Required work:
Answer with the exact lines of the following material from the one containing "plane (R257). -/" through the one containing "theorem sample_extendTo (p", both end lines included.

Data for the task:
-- ==== Sys2Proof/Laws/Plane.lean ====
section
/-! SUPPORT. The samples of the working planes of an ENCODE pass, as bytes of data memory. -/

namespace Sys2Proof.Machine.Plane

theorem sample_range {w h x y : Nat} (f : Nat → Byte) (hx : x < w) (hy : y < h) :
    sample ⟨w, h, (List.range (w * h)).map f⟩ x y = f (y * w + x) := by
  have hlt : y * w + x < w * h := by
    have : (y + 1) * w ≤ h * w := Nat.mul_le_mul_right w hy
    rw [Nat.add_mul, Nat.mul_comm h w] at this
    omega
  simp [sample, hlt]

/-- A sample of a plane of data memory (R82). -/
theorem sample_load (m : Memory) (base : Nat) {w h x y : Nat} (hx : x < w) (hy : y < h) :
    (load m base w h).sample x y = Memory.read m (sampleAddr base w x y) := by
  rw [load, sample_range _ hx hy, sampleAddr, Nat.add_assoc]

/-- A sample of the level-shifted luma plane (R257). -/
theorem sample_shifted_load (m : Memory) (base : Nat) {w h x y : Nat} (hx : x < w) (hy : y < h) :
    (load m base w h).shifted.sample x y = levelShift (Memory.read m (sampleAddr base w x y)) := by
  have := sample_range (fun j => levelShift (Memory.read m (base + j))) hx hy
  simpa [shifted, load, sample, sampleAddr, Nat.add_assoc, Function.comp_def] using this

/-- A sample of a plane padded by edge replication (R226). -/
theorem sample_extendTo (p : Plane) {wo ho x y : Nat} (hx : x < wo) (hy : y < ho) :
    (p.extendTo wo ho).sample x y = p.sample (min x (p.width - 1)) (min y (p.height - 1)) := by
  rw [extendTo, sample_range _ hx hy]
  have hw : 0 < wo := by omega
  simp only [Nat.mul_comm y wo, Nat.mul_add_mod, Nat.mod_eq_of_lt hx, Nat.mul_add_div hw, Nat.div_eq_of_lt hx,
    Nat.add_zero]

end Sys2Proof.Machine.Plane
end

Response box:
/-- A sample of the level-shifted luma plane (R257). -/
theorem sample_shifted_load (m : Memory) (base : Nat) {w h x y : Nat} (hx : x < w) (hy : y < h) :
    (load m base w h).shifted.sample x y = levelShift (Memory.read m (sampleAddr base w x y)) := by
  have := sample_range (fun j => levelShift (Memory.read m (base + j))) hx hy
  simpa [shifted, load, sample, sampleAddr, Nat.add_assoc, Function.comp_def] using this

/-- A sample of a plane padded by edge replication (R226). -/
theorem sample_extendTo (p : Plane) {wo ho x y : Nat} (hx : x < wo) (hy : y < ho) :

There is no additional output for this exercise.